## Your objective
Your job is to set down the stretch of entries that opens with the line containing "rw [Per4.get_map, Per4.get_map, Per4.get_modify]" and closes with the line containing "def RecoveryFits (s". Keep both end lines, copy each exactly, and add nothing.

## Input records

-- ==== Sys2Proof/Proofs/Keeps.lean ====
section
/-!
SUPPORT. What everything the running part does keeps: the queue of commands and the phase, and, each from its own
premise alone, the laws of owners (R10), pending recoveries (R18, R30), attempts (R159), idle timers (R126), units (R93,
R96) and settings. The relation `Keeps` composes, so that each operation of the model is walked through once for all of
these laws together; here it is proved of the updates that the operations are built from.
-/

namespace Sys2Proof.Machine

/-! ## The families under an update -/

theorem Per6.get_modify {α : Type} (x : Per6 α) (i j : LineId) (f : α → α) :
    (x.modify i f).get j = if j = i then f (x.get i) else x.get j := by
  by_cases h : j = i
  · subst h
    simp
  · rw [if_neg h, Per6.get_modify_other _ h]

/-- A view of a family that an update of one value keeps is kept as a whole. -/
theorem Per4.map_modify {α β : Type} (x : Per4 α) (i : Node) {f : α → α} {g : α → β}
    (h : g (f (x.get i)) = g (x.get i)) : (x.modify i f).map g = x.map g := by
  refine Per4.ext_get fun j => ?_
  rw [Per4.get_map, Per4.get_map, Per4.get_modify]
  split_ifs with hj
  · rw [hj, h]
  · rfl

theorem Per6.map_modify {α β : Type} (x : Per6 α) (i : LineId) {f : α → α} {g : α → β}
    (h : g (f (x.get i)) = g (x.get i)) : (x.modify i f).map g = x.map g := by
  refine Per6.ext_get fun j => ?_
  rw [Per6.get_map, Per6.get_map, Per6.get_modify]
  split_ifs with hj
  · rw [hj, h]
  · rfl

/-! ## The laws at one node -/

/-- R18, R30: the law of pending recoveries at one node of a part that runs. -/
def RecoveryFits (s : State) (n : Node) : Prop :=
  (s.power.slot.get n).isSome → (s.action n).isSome ∨ requestAhead s n

/-- R159: the attempts of a node's supervisor lie within its limit. -/
def AttemptFits (s : State) (n : Node) : Prop := (s.supervisor n).attempts ≤ (s.boot.policy.get n).limit

/-- R126: a port's idle timer runs exactly in a counting condition. -/
def TimerFits (p : Port) : Prop := p.idleTimer.isSome = p.counting

theorem requestAhead_congr {s t : State} (h : t.pending = s.pending) (n : Node) :
    requestAhead t n = requestAhead s n := by
  unfold requestAhead
  rw [h]

/-- R126: a port whose timer has followed keeps the law. -/
theorem timerFits_settleTimer (p : Port) : TimerFits p.settleTimer := by
  have hc : p.settleTimer.counting = p.counting := rfl
  unfold TimerFits
  rw [hc]
  unfold Port.settleTimer
  cases p.counting <;> rfl

/-! ## The relation -/

/-- What an operation of the running part keeps; the law of pending recoveries is left open at the node `x`, if one is
given: between the steps of a completion (R30) it does not hold there. -/
structure KeepsBut (x : Option Node) (s t : State) : Prop where
  pending : t.pending = s.pending
  phase : t.phase = s.phase
  owner : ∀ (n : Node) (l : LineId), OwnerFits n (s.line n l) → OwnerFits n (t.line n l)
  recovery : ∀ n : Node, x ≠ some n → RecoveryFits s n → RecoveryFits t n
  attempts : ∀ n : Node, AttemptFits s n → AttemptFits t n
  timer : ∀ n : Node, TimerFits (port s n) → TimerFits (port t n)
  units : UnitLaw s → UnitLaw t
  settings : SettingsLaw s → SettingsLaw t

/-- What an operation of the running part keeps, with the law of pending recoveries at every node. -/
abbrev Keeps (s t : State) : Prop := KeepsBut none s t

variable {x : Option Node} {s t u : State}

@[refl] theorem KeepsBut.refl (s : State) : KeepsBut x s s :=
  ⟨rfl, rfl, fun _ _ h => h, fun _ _ h => h, fun _ h => h, fun _ h => h, fun h => h, fun h => h⟩

@[trans] theorem KeepsBut.trans (h : KeepsBut x s t) (h' : KeepsBut x t u) : KeepsBut x s u where
  pending := h'.pending.trans h.pending
  phase := h'.phase.trans h.phase
  owner n l hs := h'.owner n l (h.owner n l hs)
  recovery n hx hs := h'.recovery n hx (h.recovery n hx hs)
  attempts n hs := h'.attempts n (h.attempts n hs)
  timer n hs := h'.timer n (h.timer n hs)
  units hs := h'.units (h.units hs)
  settings hs := h'.settings (h.settings hs)

/-- What is kept at every node is kept at every node but one. -/
theorem KeepsBut.of_keeps (h : Keeps s t) : KeepsBut x s t :=
  { h with recovery := fun n _ => h.recovery n (by simp) }

/-- A law left open at one node is closed by that node's own law after the operation. -/
theorem KeepsBut.close {n : Node} (h : KeepsBut (some n) s t) (hn : RecoveryFits t n) : Keeps s t :=
  { h with
    recovery := fun m _ hs => by
      by_cases hm : m = n
      · exact hm ▸ hn
      · exact h.recovery m (fun e => hm (Option.some.inj e).symm) hs }

/-- An operation that leaves everything the laws speak of keeps them. -/
theorem KeepsBut.of_same (hq : t.pending = s.pending) (hp : t.phase = s.phase) (hl : t.lines.line = s.lines.line)
    (hs : t.power.slot = s.power.slot) (ha : t.power.action = s.power.action)
    (hv : t.boot.supervisor = s.boot.supervisor) (hb : t.boot.policy = s.boot.policy) (ho : t.ports = s.ports)
    (hu : t.units = s.units) (hx : t.settings = s.settings) : KeepsBut x s t where
  pending := hq
  phase := hp
  owner n l h := by rwa [State.line, hl]
  recovery n _ h := by rwa [RecoveryFits, State.action, hs, ha, requestAhead_congr hq]
  attempts n h := by rwa [AttemptFits, State.supervisor, hv, hb]
  timer n h := by rwa [port, ho]
  units h := by rwa [UnitLaw, hu]
  settings h := by rwa [SettingsLaw, hx]

/-- An operation served over a list keeps what each serving keeps. -/
theorem keeps_foldl {α : Type} {f : State → α → State} (hf : ∀ t a, Keeps t (f t a)) :
    ∀ (l : List α) (s : State), Keeps s (l.foldl f s)
  | [], s => KeepsBut.refl s
  | a :: l, s => (hf s a).trans (keeps_foldl hf l (f s a))

/-- An operation served in a free order keeps what each serving keeps. -/
theorem keeps_inFreeOrder {α : Type} {f : α → State → State} (hf : ∀ a t, Keeps t (f a t)) (l : List α) (s : State) :
    Keeps s (s.inFreeOrder l f) := by
  have hdrew : Keeps s (s.drew l.length) := .of_same rfl rfl rfl rfl rfl rfl rfl rfl rfl rfl
  exact hdrew.trans (keeps_foldl (f := fun t x => f x t) (fun t a => hf a t) (freeOrder s.choices l) (s.drew l.length))

/-! ## The updates -/

theorem keeps_modCache (f : Cache → Cache) (s : State) : Keeps s (s.modCache f) :=
  .of_same rfl rfl rfl rfl rfl rfl rfl rfl rfl rfl

theorem keeps_modRam (f : List Host.Cell → List Host.Cell) (s : State) : Keeps s (s.modRam f) :=
  .of_same rfl rfl rfl rfl rfl rfl rfl rfl rfl rfl

theorem keeps_modLoader (f : Loader → Loader) (s : State) : Keeps s (s.modLoader f) :=
  .of_same rfl rfl rfl rfl rfl rfl rfl rfl rfl rfl

/-- The link may change but for its settings. -/
theorem keeps_modLink {f : Link → Link} {s : State} (hb : (f s.link).baud = s.link.baud)
    (hr : (f s.link).ratio = s.link.ratio) : Keeps s (s.modLink f) :=
  .of_same rfl rfl rfl rfl rfl rfl rfl rfl rfl (by simp only [State.settings, State.modLink, hb, hr])

/-- A console may change but for its settings. -/
theorem keeps_modConsole {n : Node} {f : Console → Console} {s : State}
    (h : (f (s.consoles.get n)).settings = (s.consoles.get n).settings) : Keeps s (s.modConsole n f) :=
  .of_same rfl rfl rfl rfl rfl rfl rfl rfl rfl (by
    simp only [State.settings, State.modConsole]
    rw [Per4.map_modify _ _ (g := fun c : Console => c.settings) h])

/-- The pool may change but for its settings. -/
theorem keeps_modPool {f : Pool → Pool} {s : State}
    (hc : (f s.pool).consoles.map HolderRecord.settings = s.pool.consoles.map HolderRecord.settings)
    (hm : (f s.pool).caches.map HolderRecord.settings = s.pool.caches.map HolderRecord.settings)
    (ht : (f s.pool).agingTick = s.pool.agingTick) : Keeps s (s.modPool f) :=
  .of_same rfl rfl rfl rfl rfl rfl rfl rfl rfl (by simp only [State.settings, State.modPool, hc, hm, ht])

theorem keeps_setOwner (p : PageId) (o : Option Holder) (s : State) : Keeps s (s.modPool (Pool.setOwner p o)) :=
  keeps_modPool rfl rfl rfl

/-- A holder's record may change but for its settings. -/
theorem keeps_modHolder {h : Holder} {f : HolderRecord → HolderRecord} (hf : ∀ r, (f r).settings = r.settings)
    (s : State) : Keeps s (s.modPool (Pool.modHolder h f)) := by
  cases h with
  | ch n => exact keeps_modPool (Per4.map_modify _ _ (hf _)) rfl rfl
  | mh u => exact keeps_modPool rfl (Per4.map_modify _ _ (hf _)) rfl

/-- A port may change but for its settings: its idle timer follows. -/
theorem keeps_modPort {n : Node} {f : Port → Port} {s : State}
    (hm : (f (s.ports.get n)).spiMode = (s.ports.get n).spiMode)
    (ht : (f (s.ports.get n)).idleTimeout = (s.ports.get n).idleTimeout) : Keeps s (s.modPort n f) where
  pending := rfl
  phase := rfl
  owner _ _ h := h
  recovery _ _ h := h
  attempts _ h := h
  timer m h := by
    simp only [port, State.modPort_ports, Per4.get_modify]
    split_ifs
    · exact timerFits_settleTimer _
    · exact h
  units h := h
  settings h := by
    have hx : (s.modPort n f).settings = s.settings := by
      simp only [State.settings, State.modPort]
      rw [Per4.map_modify]
      exact congrArg₂ PortSettings.mk hm ht
    rwa [SettingsLaw, hx]

/-- A line may change but for its settings, where its owner goes on to fit. -/
theorem keeps_modLine {n : Node} {l : LineId} {f : Line → Line} {s : State}
    (hs : (f (s.line n l)).settings = (s.line n l).settings)
    (ho : OwnerFits n (s.line n l) → OwnerFits n (f (s.line n l))) : Keeps s (s.modLine n l f) where
  pending := rfl
  phase := rfl
  owner m k h := by
    rw [line_modLine]
    split_ifs with hk
    · obtain ⟨rfl, rfl⟩ := hk
      exact ho h
    · exact h
  recovery _ _ h := h
  attempts _ h := h
  timer _ h := h
  units h := h
  settings h := by
    have hx : (s.modLine n l f).settings = s.settings := by
      simp only [State.settings, State.modLine, State.modLines]
      rw [Per4.map_modify]
      exact Per6.map_modify _ _ hs
    rwa [SettingsLaw, hx]

/-- A supervisor may change where its attempts go on to lie within the limit. -/
theorem keeps_modSupervisor {n : Node} {f : Supervisor → Supervisor} {s : State}
    (h : AttemptFits s n → (f (s.supervisor n)).attempts ≤ (s.boot.policy.get n).limit) :
    Keeps s (s.modSupervisor n f) where
  pending := rfl
  phase := rfl
  owner _ _ h := h
  recovery _ _ h := h
  attempts m hm := by
    simp only [AttemptFits, State.supervisor, State.modSupervisor, State.modBoot, Per4.get_modify] at hm ⊢
    split_ifs with e
    · subst e
      exact h hm
    · exact hm
  timer _ h := h
  units h := h
  settings h := h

## Response to this exercise
  rw [Per4.get_map, Per4.get_map, Per4.get_modify]
  split_ifs with hj
  · rw [hj, h]
  · rfl

theorem Per6.map_modify {α β : Type} (x : Per6 α) (i : LineId) {f : α → α} {g : α → β}
    (h : g (f (x.get i)) = g (x.get i)) : (x.modify i f).map g = x.map g := by
  refine Per6.ext_get fun j => ?_
  rw [Per6.get_map, Per6.get_map, Per6.get_modify]
  split_ifs with hj
  · rw [hj, h]
  · rfl

/-! ## The laws at one node -/

/-- R18, R30: the law of pending recoveries at one node of a part that runs. -/
def RecoveryFits (s : State) (n : Node) : Prop :=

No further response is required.